I have only had 3 weeks of treatment in the last 3 months and that scares me….. I was told by my oncologist that my life expectancy without treatment was 7 months and with treatment 3-4 years…… sorry not sure how effective 3 weeks in 3 months is….
sorry … didn’t mean for that all to come out …. Was just gonna say ‘Hi!!!’ lol
Sandra (on the south Kent coast)
Hello Sandra-on-the-south-Kent-coast,
Wow - that's some history!
I wouldn't believe these life expectancy figures. They are all based on average responses and they are all 5+ years out-of-date. Whilst, in the meantime, you have been able to have the latest treatment - the stats for which will be published in 2031+. Also stats can't take into account how well you respond to the treatment.
I would also add that immunotherapy is beneficial (if it works for you) for however long you take it. The optimal is about 2 years, but even if you only mange one cycle of treatment, you've still had some positives (we hope) from it. It seems like you've had 3 months of treatment so that's a good foundation. I get three months from this sentence:
all ok for first couple of months but month three
Do you mean you've only taken the infusion /tablets for 3 weeks ? It doesn't matter, it's the duration that matters. They work on the non-treatment weeks also.

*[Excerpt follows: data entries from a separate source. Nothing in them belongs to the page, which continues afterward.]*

theorem encLoop_frame (k : Nat) (s : State) : (encLoop k s).Meets (streamWrites s)
    (fun f t => (∃ x, f = .noCode x) ∧ streamWrites s t) := by
  induction k generalizing s with
  | zero => exact streamWrites.refl s
  | succ k ih =>
    simp only [encLoop]
    rcases inRead_cases 8 s with ⟨h, -⟩ | ⟨q, -, -, h⟩ <;> simp only [h]
    · exact streamWrites.refl s
    · refine (writeCode_frame _ _).bind (fun f t h => ⟨⟨_, h.1⟩, ?_⟩) fun t ht => (ih t).imp ?_ ?_
      · rw [h.2]; exact streamWrites_advance 8 s
      · exact fun u hu => ((streamWrites_advance 8 s).trans ht).trans hu
      · exact fun f u hu => ⟨hu.1, ((streamWrites_advance 8 s).trans ht).trans hu.2⟩

/-- ENC_PAYLOAD reads the input and appends to the output; its one fault is `NO_CODE` (R171). -/
theorem bodyEncPayload_frame (s : State) : (bodyEncPayload s).Meets (streamWrites s)
    (fun f t => (∃ x, f = .noCode x) ∧ streamWrites s t) := by
  have h0 : streamWrites s (inReset s) := ⟨0, [], by simp [inReset], .inl rfl⟩
  refine (encLoop_frame _ _).bind (fun f t h => ⟨h.1, h0.trans h.2⟩) fun t ht => (writeCode_frame _ _).imp ?_ ?_
  · exact fun u hu => (h0.trans ht).trans hu
  · exact fun f u hu => ⟨⟨_, hu.1⟩, by rw [hu.2]; exact h0.trans ht⟩

/-- CLOSE_OUT raises no fault, pads an open output to whole bytes, closes it and sets `OCLOSED` (R173). -/
theorem bodyCloseOut_frame (s : State) : (bodyCloseOut s).Meets
    (fun t => s.output.closed = false ∧ t = { s with oclosed := true, output :=
      ⟨s.output.bits ++ List.replicate (padCount s.output.bits.length) false, true⟩ })
    (fun _ _ => False) := by
  unfold bodyCloseOut outClose
  cases h : s.output.closed <;> simp [Config.padBit]

/-! ## Decoder -/

/-- RD_MAGIC moves the position; its faults are the two of `BAD_MAGIC` (R190). -/
theorem bodyRdMagic_frame (m : Word) (s : State) : (bodyRdMagic m s).Meets
    (fun t => t = advance 32 s)
    (fun f t => (f = .shortMagic ∧ t = s) ∨ (f = .badMagic ∧ t = advance 32 s)) := by
  unfold bodyRdMagic
  rcases inRead_cases 32 s with ⟨h, -⟩ | ⟨q, -, -, h⟩ <;> simp only [h]
  · simp
  · split <;> simp

/-- What the decode walk may write. -/
def walkWrites (s t : State) : Prop :=
  ∃ u, streamWrites s u ∧ t = { u with dstate := t.dstate, cur := t.cur }

theorem walkWrites.trans {s t u : State} (h : walkWrites s t) (h' : walkWrites t u) : walkWrites s u := by
  obtain ⟨a, ⟨p, q, rfl, hq⟩, ht⟩ := h
  obtain ⟨b, ⟨p', q', rfl, hq'⟩, hu⟩ := h'
  rw [ht] at hu hq'
  refine ⟨_, ⟨p', q ++ q', rfl, ?_⟩, ?_⟩
  · rcases hq with rfl | hq
    · simpa using hq'
    · exact .inr hq
  · rw [hu]; simp

theorem streamWrites.walk {s t : State} (h : streamWrites s t) : walkWrites s t := ⟨t, h, rfl⟩

theorem arrive_frame (c : NodeIdx) (s : State) : (arrive c s).Meets (walkWrites s) (fun _ _ => False) := by
  unfold arrive
  split
  · exact ⟨s, .refl s, rfl⟩
  · split
    · exact ⟨s, .refl s, rfl⟩
    · exact (outBits_stream _ s).bind (fun _ _ h => h) fun t ht => ⟨t, ht, rfl⟩

/-- The faults of the decode walk (R192). -/
def isWalkFault : BlockFault → Prop
  | .truncatedStream | .degenerateTree _ => True
  | _ => False

theorem decStep_frame (s : State) : (decStep s).Meets (walkWrites s)
    (fun f t => isWalkFault f ∧ t = s) := by
  unfold decStep
  split
  · rcases inRead_cases 1 s with ⟨h, -⟩ | ⟨q, -, -, h⟩ <;> simp only [h]
    · simp [isWalkFault]
    · exact (arrive_frame _ _).imp (fun t ht => (streamWrites_advance 1 s).walk.trans ht) fun _ _ h => h.elim
  · split
    · exact ⟨s, .refl s, rfl⟩
    · simp [isWalkFault]

theorem decRun_frame (k : Nat) (s : State) : (decRun k s).Meets (walkWrites s)
    (fun f t => isWalkFault f ∧ walkWrites s t) := by
  have hself : walkWrites s s := (streamWrites.refl s).walk
  induction k generalizing s with
  | zero =>
    exact (decStep_frame s).imp (fun _ h => h) fun f t h => ⟨h.1, by rw [h.2]; exact hself⟩
  | succ k ih =>
    refine (decStep_frame s).bind (fun f t h => ⟨h.1, by rw [h.2]; exact hself⟩) fun t ht => ?_
    split
    · exact ht
    · exact (ih t (streamWrites.refl t).walk).imp (fun u hu => ht.trans hu) fun f u hu => ⟨hu.1, ht.trans hu.2⟩

/-- DEC_PAYLOAD reads the input, appends to the output and moves the walk register; its faults are `TRUNCATED_STREAM`
and `DEGENERATE_TREE` (R192). -/
theorem bodyDecPayload_frame (s : State) : (bodyDecPayload s).Meets (walkWrites s)
    (fun f t => isWalkFault f ∧ walkWrites s t) := by
  have h0 : walkWrites s (toRoot s) := ⟨s, .refl s, rfl⟩
  exact (decRun_frame _ _).imp (fun t ht => h0.trans ht) fun f t ht => ⟨ht.1, h0.trans ht.2⟩

end Sys2Proof.Machine
end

I have only had 3 weeks of treatment
In fact, immunotherapy keeps on working even after you stop - at least for 2 years.
There's a lot of research going on with immunotherapy at the moment to define what is the ideal dose and duration. The oncos know they are over-treating people. My onco is involved in some research on it.
I got told 2 years without treatment and 5 years with. And that was in Nov 2021 so it's a big event for me in Nov this year. Then I came on here and learnt all about how they calculated life expectancy and never bothered asking again. Now, I read the room, instead and I know the signs to look for. ,
I have stage 4 RCC too. I've stopped immunotherapy now because I decided I had to stop before I got the side effect from h3ll I stopped in June 2024.
Finally, I have to commend you on your cheery attitude!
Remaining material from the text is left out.